Department of Radiation Oncology, Jiangxi Cancer Hospital, 330029, Nanchang, Jiangxi, PR China.
The Second Affiliated Hospital of Nanchang Medical College, 330029, Nanchang, Jiangxi, PR China.
Radiat Oncol. 2024 Mar 14;19(1):37. doi: 10.1186/s13014-024-02429-2.
Magnetic resonance imaging (MRI) plays an increasingly important role in radiotherapy, enhancing the accuracy of target and organs at risk delineation, but the absence of electron density information limits its further clinical application. Therefore, the aim of this study is to develop and evaluate a novel unsupervised network (cycleSimulationGAN) for unpaired MR-to-CT synthesis.
The proposed cycleSimulationGAN in this work integrates contour consistency loss function and channel-wise attention mechanism to synthesize high-quality CT-like images. Specially, the proposed cycleSimulationGAN constrains the structural similarity between the synthetic and input images for better structural retention characteristics. Additionally, we propose to equip a novel channel-wise attention mechanism based on the traditional generator of GAN to enhance the feature representation capability of deep network and extract more effective features. The mean absolute error (MAE) of Hounsfield Units (HU), peak signal-to-noise ratio (PSNR), root-mean-square error (RMSE) and structural similarity index (SSIM) were calculated between synthetic CT (sCT) and ground truth (GT) CT images to quantify the overall sCT performance.
One hundred and sixty nasopharyngeal carcinoma (NPC) patients who underwent volumetric-modulated arc radiotherapy (VMAT) were enrolled in this study. The generated sCT of our method were more consistent with the GT compared with other methods in terms of visual inspection. The average MAE, RMSE, PSNR, and SSIM calculated over twenty patients were 61.88 ± 1.42, 116.85 ± 3.42, 36.23 ± 0.52 and 0.985 ± 0.002 for the proposed method. The four image quality assessment metrics were significantly improved by our approach compared to conventional cycleGAN, the proposed cycleSimulationGAN produces significantly better synthetic results except for SSIM in bone.

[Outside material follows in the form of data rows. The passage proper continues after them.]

/-- The device once TRIB_DEFINE has defined tributary `tid`, without Loess storage, and the copies follow their lanes. -/
def tribDefined (sn : SN) (ns tid : Nat) (c : TribCfg) (d : Dev) : Dev :=
  let mon : Mon := { lim := profAll d c.profile }
  evalAll sn ns ([0, 1, 2, 3].foldl (fun d k => monFollow sn tid k d)
    (pmGoneTid (setTrib d tid { cfg := c, w := mon, p := mon, c := mon, cp := mon }) tid false))

section
variable (sn : SN) (ns tid : Nat) (c : TribCfg) (d : Dev)

theorem evals_tribDefined : Evals evalRegs (.regs :: evalParts) d (tribDefined sn ns tid c d) := by
  refine Evals.next (Evals.next (Evals.next ((evals_setTrib d tid _).mono ?_ ?_) (evals_pmGoneTid _ tid false) ?_ ?_)
    (evals_copiesFollow sn tid _) ?_ ?_) (evals_evalAll sn ns _) pscRegs_subset ?_
  all_goals simp [evalParts]

theorem tribOf_tribDefined_ne {q : Nat} (hq : q ≠ tid) : tribOf (tribDefined sn ns tid c d) q = tribOf d q := by
  rw [tribDefined, tribOf_congr (evals_evalAll sn ns _).cli, tribOf_copiesFollow_ne sn _ hq,
    tribOf_congr (evals_pmGoneTid _ tid false).cli, tribOf_setTrib_ne d _ hq]

theorem tribClean_tribDefined : TribClean (tribDefined sn ns tid c d) tid c := by
  refine TribClean.congr (TribClean.copiesFollow (TribClean.congr ?_ (evals_pmGoneTid _ tid false).cli) sn)
    (evals_evalAll sn ns _).cli
  exact ⟨_, tribOf_setTrib_same d tid _, rfl, rfl⟩

end

/-- The device once TRIB_RELEASE has dropped a tributary received on GLF lanes. -/
def tribDropped (sn : SN) (ns tid : Nat) (d : Dev) : Dev := evalAll sn ns (dropTrib sn tid d)

section
variable (sn : SN) (ns : Nat) {tid : Nat} {d : Dev} {t : Trib} (ht : tribOf d tid = some t)
include ht

theorem evals_tribDropped : Evals evalRegs (.regs :: evalParts) d (tribDropped sn ns tid d) :=
  ((dropTrib_spec sn ht).1.mono (by simp) (by simp [evalParts])).next (evals_evalAll sn ns _) pscRegs_subset (by simp [evalParts])

theorem tribDropped_cli : ∃ drain, (tribDropped sn ns tid d).cli = { d.cli with tribs := tdel d.cli.tribs tid, drain := drain } := by
  rw [tribDropped, (evals_evalAll sn ns _).cli]
  exact (dropTrib_spec sn ht).2

theorem tribOf_tribDropped_same : tribOf (tribDropped sn ns tid d) tid = none := by
  obtain ⟨drain, h⟩ := tribDropped_cli sn ns ht
  simp [tribOf, h]

theorem tribOf_tribDropped_ne {q : Nat} (hq : q ≠ tid) : tribOf (tribDropped sn ns tid d) q = tribOf d q := by
  obtain ⟨drain, h⟩ := tribDropped_cli sn ns ht
  simp [tribOf, h, tfind_tdel_ne _ hq]

theorem tribDropped_loess : (tribDropped sn ns tid d).cli.loess = d.cli.loess := by
  obtain ⟨drain, h⟩ := tribDropped_cli sn ns ht
  rw [h]

end

/-! ### The commands (R39, R42, R130) -/

theorem finishM_of_no_mirror {d : Dev} (h : mirrors d = false) (r uid : Nat) (raw : BitVec 512) (st det : Nat) (sn : SN)
    (res : BitVec 64) (lists : List Nat) : finishM d r uid raw st det sn res lists = finish d r uid st det sn res := by
  simp [finishM, h]

/-- Without an allocation of the owner, the descriptor that ends it completes at once. -/
theorem endAlloc_of_none {d : Dev} {owner : Nat} (hmirror : mirrors d = false) (hnone : ∀ a ∈ d.cli.loess, a.owner ≠ owner)
    (r uid : Nat) (sn : SN) : endAlloc d owner r uid sn = finish d r uid stOk 0 sn := by
  have hany : (d.cli.loess.any fun a => a.owner == owner && !a.ended) = false := by
    simpa [List.any_eq_false] using fun a ha how => absurd how (hnone a ha)
  rw [endAlloc, hany, if_neg Bool.false_ne_true, finishM_of_no_mirror hmirror]

section
variable {d : Dev} {r : Nat} {e : QEnt} {sn : SN} {ns : Nat} {w p slots : List W32}

theorem serveTribDefine_of_inUse (he : servedBy d r 0x20 = some e) (hres : reservedAt e.raw = none)
    (huse : (tribOf d (dF e.raw 16 0 19)).isSome = true) (hrole : (tribCfg e.raw w p slots).role ≠ 3)
    (hptype : (tribCfg e.raw w p slots).ptype = 7 → (tribCfg e.raw w p slots).role = 0)
    (hflx : ¬ ((tribCfg e.raw w p slots).role = 2 ∧ isFlx d (tribCfg e.raw w p slots) = true)) :
    serveTribDefine r w p slots ns sn d = badDesc d r e.uid sn (16, 4) := by
  have hegr : ((tribCfg e.raw w p slots).role == 2 && isFlx d (tribCfg e.raw w p slots)) = false := by
    simpa using hflx
  simp only [serveTribDefine, he, hegr, reservedProb_of_none hres, List.nil_append, firstProb_tribProbs_of_inUse huse hrole hptype,
    Bool.false_and, Bool.false_eq_true, if_false]

theorem serveTribDefine_of_ok (he : servedBy d r 0x20 = some e) (hres : reservedAt e.raw = none) (hmirror : mirrors d = false)
    (hprob : firstProb (tribProbs d e.raw (tribCfg e.raw w p slots)) = none)
    (hloess : needsLoess d (tribCfg e.raw w p slots) = false) (hrole : (tribCfg e.raw w p slots).role = 0) :
    serveTribDefine r w p slots ns sn d =
      finish (tribDefined sn ns (dF e.raw 16 0 19) (tribCfg e.raw w p slots) d) r e.uid stOk 0 sn := by
  have hmirror' := (evals_tribDefined sn ns (dF e.raw 16 0 19) (tribCfg e.raw w p slots) d).mirrors.trans hmirror
  rw [← finishM_of_no_mirror hmirror' r e.uid e.raw stOk 0 sn 0 ((w ++ p ++ slots).map (·.toNat))]
  simp [serveTribDefine, tribDefined, he, reservedProb_of_none hres, hprob, hloess, hrole]

theorem serveTribRelease_of_none (he : servedBy d r 0x21 = some e) (hres : reservedAt e.raw = none)
    (hnone : tribOf d (dF e.raw 16 0 19) = none) : serveTribRelease r ns sn d = badDesc d r e.uid sn (16, 5) := by
  simp [serveTribRelease, he, reservedProb_of_none hres, hnone, probIf, firstProb]

theorem serveTribRelease_of_group {t : Trib} (he : servedBy d r 0x21 = some e) (hres : reservedAt e.raw = none)
    (ht : tribOf d (dF e.raw 16 0 19) = some t) (hgroup : ∃ g ∈ d.prot.groups, g.2.cfg.tid = some (dF e.raw 16 0 19)) :
    serveTribRelease r ns sn d = finish d r e.uid stDenied 3 sn := by
  have hany : (d.prot.groups.any fun g => g.2.cfg.tid == some (dF e.raw 16 0 19)) = true := by
    simpa only [List.any_eq_true, beq_iff_eq] using hgroup
  simp [serveTribRelease, he, reservedProb_of_none hres, ht, probIf, firstProb, hany]

theorem serveTribRelease_of_ok {t : Trib} (he : servedBy d r 0x21 = some e) (hres : reservedAt e.raw = none)
    (hmirror : mirrors d = false) (ht : tribOf d (dF e.raw 16 0 19) = some t) (hrole : t.cfg.role = 0)
    (hgroup : ∀ g ∈ d.prot.groups, g.2.cfg.tid ≠ some (dF e.raw 16 0 19))
    (hloess : ∀ a ∈ d.cli.loess, a.owner ≠ dF e.raw 16 0 19) :
    serveTribRelease r ns sn d = finish (tribDropped sn ns (dF e.raw 16 0 19) d) r e.uid stOk 0 sn := by
  have hany : (d.prot.groups.any fun g => g.2.cfg.tid == some (dF e.raw 16 0 19)) = false := by
    simpa only [List.any_eq_false, beq_iff_eq] using hgroup
  have hend := endAlloc_of_none ((evals_tribDropped sn ns ht).mirrors.trans hmirror)
    (by rwa [tribDropped_loess sn ns ht]) r e.uid sn
  rw [← hend]
  simp [serveTribRelease, tribDropped, he, reservedProb_of_none hres, ht, probIf, firstProb, hany, hrole]

/-- The device with the SET and CLR values that a DEFECT_CONFIG names for its profile. -/
def profileSet (raw : BitVec 512) (d : Dev) : Dev :=
  { d with cli := { d.cli with
      profiles := tins d.cli.profiles (dF raw 16 0 4) ((List.range 6).map fun i => dF raw (20 + 4 * i) 0 24) } }

theorem serveDefectConfig_eq (he : servedBy d r 0x40 = some e) (hres : reservedAt e.raw = none) (hmirror : mirrors d = false) :
    serveDefectConfig r sn d = finish (profileSet e.raw d) r e.uid stOk 0 sn := by
  have hmirror' : mirrors (profileSet e.raw d) = false := hmirror
  rw [← finishM_of_no_mirror hmirror' r e.uid e.raw stOk 0 sn 0 []]
  simp [serveDefectConfig, profileSet, he, reservedProb_of_none hres, firstProb]

end

/-- The two halves of a 24-bit field. -/
theorem dF_low_half (raw : BitVec 512) (off : Nat) : dF raw off 0 24 % 4096 = dF raw off 0 12 :=
  Nat.mod_mod_of_dvd _ (by decide)
theorem dF_high_half (raw : BitVec 512) (off : Nat) : dF raw off 0 24 / 4096 % 4096 = dF raw off 12 12 := by
  simp only [dF, Nat.shiftRight_add, Nat.add_zero]
  omega

theorem profOf_profileSet_same (raw : BitVec 512) (d : Dev) {i : Nat} (hi : i < 6) :
    profOf (profileSet raw d) (dF raw 16 0 4) i = (max 1 (dF raw (20 + 4 * i) 0 12), max 1 (dF raw (20 + 4 * i) 12 12)) := by
  simp [profOf, profileSet, hi, dF_low_half, dF_high_half]

theorem profOf_profileSet_ne (raw : BitVec 512) (d : Dev) {q : Nat} (hq : q ≠ dF raw 16 0 4) (i : Nat) :
    profOf (profileSet raw d) q i = profOf d q i := by
  simp [profOf, profileSet, tfind_tins_ne _ _ hq]

/-! ### What the host sees -/

/-- A command of a running core does what its meaning does. -/
theorem acts_of_core {ps : List Part} {c : Instr} {s : State} {g : Dev → Dev} {e : Dev} {f : State → Prop}
    (hexec : exec c s = core s g) (hcore : s.dev.pwr.core = true) (hg : g s.dev = e) (hparts : Only ps s.dev e)
    (hf : f { s with dev := e }) : Acts ps c s f := by
  subst hg
  exact ⟨_, hexec.trans (core_next s g hcore), devOnly_dev s _, hparts, hf⟩

/-- An evaluation after which a descriptor completes. -/
theorem actsR_of_evals {c : Instr} {s : State} {g : Dev → Dev} {e : Dev} {r uid st det : Nat} {sn : SN} {f : State → Prop}
    (hexec : exec c s = core s g) (hcore : s.dev.pwr.core = true) (hg : g s.dev = finish e r uid st det sn 0)
    (he : Evals evalRegs (.regs :: evalParts) s.dev e)
    (hf : Served s.dev (finish e r uid st det sn 0) r uid st det sn 0 → f { s with dev := finish e r uid st det sn 0 }) :
    ActsR evalRegs evalParts c s f := by
  refine acts_of_core hexec hcore hg ((he.parts.trans (only_finish e r uid st det sn 0)).mono (by simp [evalParts])) ⟨?_, ?_⟩
  · exact (he.regs.trans (onlyRegs_of_eq [] rfl)).mono (by simp)
  · exact hf (he.served (served_finish e r uid st det sn 0))

section
variable {s : State} {r : Fin 16} {e : QEnt} (hcore : s.dev.pwr.core = true) (hres : reservedAt e.raw = none)
include hcore hres

section
variable {w p slots : List W32} (ns : Nat) (he : servedBy s.dev r 0x20 = some e)
include he

theorem tribDefine_ok (hmirror : mirrors s.dev = false)
    (hprob : firstProb (tribProbs s.dev e.raw (tribCfg e.raw w p slots)) = none)
    (hloess : needsLoess s.dev (tribCfg e.raw w p slots) = false) (hrole : (tribCfg e.raw w p slots).role = 0) :
    ActsR evalRegs evalParts (.tribDefine r w p slots ns) s fun t =>
      (∀ q, q ≠ dF e.raw 16 0 19 → tribOf t.dev q = tribOf s.dev q) ∧
      TribClean t.dev (dF e.raw 16 0 19) (tribCfg e.raw w p slots) ∧ Served s.dev t.dev r e.uid 0 0 s.sn 0 := by
  have hserve := serveTribDefine_of_ok (sn := s.sn) (ns := ns) he hres hmirror hprob hloess hrole
  have hev := evals_tribDefined s.sn ns (dF e.raw 16 0 19) (tribCfg e.raw w p slots) s.dev
  have hne (q : Nat) := tribOf_tribDefined_ne s.sn ns (dF e.raw 16 0 19) (tribCfg e.raw w p slots) s.dev (q := q)
  have hclean := tribClean_tribDefined s.sn ns (dF e.raw 16 0 19) (tribCfg e.raw w p slots) s.dev
  generalize tribDefined s.sn ns (dF e.raw 16 0 19) (tribCfg e.raw w p slots) s.dev = d at *
  exact actsR_of_evals rfl hcore hserve hev fun hserved => ⟨hne, hclean, hserved⟩

theorem tribDefine_inUse (huse : (tribOf s.dev (dF e.raw 16 0 19)).isSome = true) (hrole : (tribCfg e.raw w p slots).role ≠ 3)
    (hptype : (tribCfg e.raw w p slots).ptype = 7 → (tribCfg e.raw w p slots).role = 0)
    (hflx : ¬ ((tribCfg e.raw w p slots).role = 2 ∧ isFlx s.dev (tribCfg e.raw w p slots) = true)) :
    Acts [.hif] (.tribDefine r w p slots ns) s fun t => Served s.dev t.dev r e.uid 0x12 (16 + 256 * 4) s.sn 0 :=
  acts_of_core rfl hcore (serveTribDefine_of_inUse he hres huse hrole hptype hflx) (only_finish s.dev r e.uid _ _ s.sn 0)
    (served_badDesc s.dev r e.uid s.sn (16, 4))

end

section
variable (ns : Nat) (he : servedBy s.dev r 0x21 = some e)
include he

theorem tribRelease_ok {t₀ : Trib} (hmirror : mirrors s.dev = false) (ht : tribOf s.dev (dF e.raw 16 0 19) = some t₀)
    (hrole : t₀.cfg.role = 0) (hgroup : ∀ g ∈ s.dev.prot.groups, g.2.cfg.tid ≠ some (dF e.raw 16 0 19))
    (hloess : ∀ a ∈ s.dev.cli.loess, a.owner ≠ dF e.raw 16 0 19) :
    ActsR evalRegs evalParts (.tribRelease r ns) s fun t =>
      (∀ q, q ≠ dF e.raw 16 0 19 → tribOf t.dev q = tribOf s.dev q) ∧
      tribOf t.dev (dF e.raw 16 0 19) = none ∧ Served s.dev t.dev r e.uid 0 0 s.sn 0 :=
  actsR_of_evals rfl hcore (serveTribRelease_of_ok he hres hmirror ht hrole hgroup hloess) (evals_tribDropped s.sn ns ht)
    fun hserved => ⟨fun _ hq => tribOf_tribDropped_ne s.sn ns ht hq, tribOf_tribDropped_same s.sn ns ht, hserved⟩

theorem tribRelease_denied {t₀ : Trib} (ht : tribOf s.dev (dF e.raw 16 0 19) = some t₀)
    (hgroup : ∃ g ∈ s.dev.prot.groups, g.2.cfg.tid = some (dF e.raw 16 0 19)) :
    Acts [.hif] (.tribRelease r ns) s fun t => Served s.dev t.dev r e.uid 0x11 3 s.sn 0 :=
  acts_of_core rfl hcore (serveTribRelease_of_group he hres ht hgroup) (only_finish s.dev r e.uid _ _ s.sn 0)
    (served_finish s.dev r e.uid _ _ s.sn 0)

theorem tribRelease_unknown (hnone : tribOf s.dev (dF e.raw 16 0 19) = none) :
    Acts [.hif] (.tribRelease r ns) s fun t => Served s.dev t.dev r e.uid 0x12 (16 + 256 * 5) s.sn 0 :=
  acts_of_core rfl hcore (serveTribRelease_of_none he hres hnone) (only_finish s.dev r e.uid _ _ s.sn 0)
    (served_badDesc s.dev r e.uid s.sn (16, 5))

end

theorem defectConfig_ok (he : servedBy s.dev r 0x40 = some e) (hmirror : mirrors s.dev = false) :
    Acts [.cli, .hif] (.defectConfig r) s fun t =>
      (∀ i < 6, profOf t.dev (dF e.raw 16 0 4) i =
        (max 1 (dF e.raw (20 + 4 * i) 0 12), max 1 (dF e.raw (20 + 4 * i) 12 12))) ∧
      (∀ q i, q ≠ dF e.raw 16 0 4 → profOf t.dev q i = profOf s.dev q i) ∧
      t.dev.cli = { s.dev.cli with profiles := t.dev.cli.profiles } ∧ Served s.dev t.dev r e.uid 0 0 s.sn 0 :=
  acts_of_core rfl hcore (serveDefectConfig_eq he hres hmirror)
    ((only_cli s.dev _).trans (only_finish (profileSet e.raw s.dev) r e.uid _ _ s.sn 0))
    ⟨fun _ hi => profOf_profileSet_same e.raw s.dev hi, fun _ i hq => profOf_profileSet_ne e.raw s.dev hq i, rfl,
      served_finish (profileSet e.raw s.dev) r e.uid _ _ s.sn 0⟩

end

end Sys2Proof.Machine
end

We developed a novel cycleSimulationGAN model that can effectively create sCT images, making them comparable to GT images, which could potentially benefit the MRI-based treatment planning.
磁共振成像(MRI)在放射治疗中发挥着越来越重要的作用,提高了靶区和危及器官勾画的准确性,但缺乏电子密度信息限制了其进一步的临床应用。因此,本研究旨在开发和评估一种新的无监督网络(cycleSimulationGAN),用于非配对的 MR 到 CT 合成。
本研究提出的 cycleSimulationGAN 集成了轮廓一致性损失函数和通道注意力机制,以合成高质量的 CT 样图像。特别地,所提出的 cycleSimulationGAN 约束了合成图像和输入图像之间的结构相似性,以更好地保留结构特征。此外,我们提出在传统的 GAN 生成器中配备一种新的通道注意力机制,以增强深度网络的特征表示能力,并提取更有效的特征。通过计算合成 CT(sCT)和真实 CT(GT)图像之间的平均绝对误差(MAE)、峰值信噪比(PSNR)、均方根误差(RMSE)和结构相似性指数(SSIM)来量化整体 sCT 性能。
本研究共纳入了 160 例接受容积调强弧形放疗(VMAT)的鼻咽癌(NPC)患者。从视觉检查的角度来看,与其他方法相比,我们的方法生成的 sCT 与 GT 更为一致。在 20 名患者中计算得到的平均 MAE、RMSE、PSNR 和 SSIM 分别为 61.88±1.42、116.85±3.42、36.23±0.52 和 0.985±0.002。与传统的 cycleGAN 相比,我们的方法在四个图像质量评估指标上都有显著提高,除了骨骼的 SSIM 外,我们的方法生成的 sCT 效果也显著优于传统 cycleGAN 方法。
我们开发了一种新的 cycleSimulationGAN 模型,能够有效地生成 sCT 图像,使其与 GT 图像相媲美,这可能有助于基于 MRI 的治疗计划。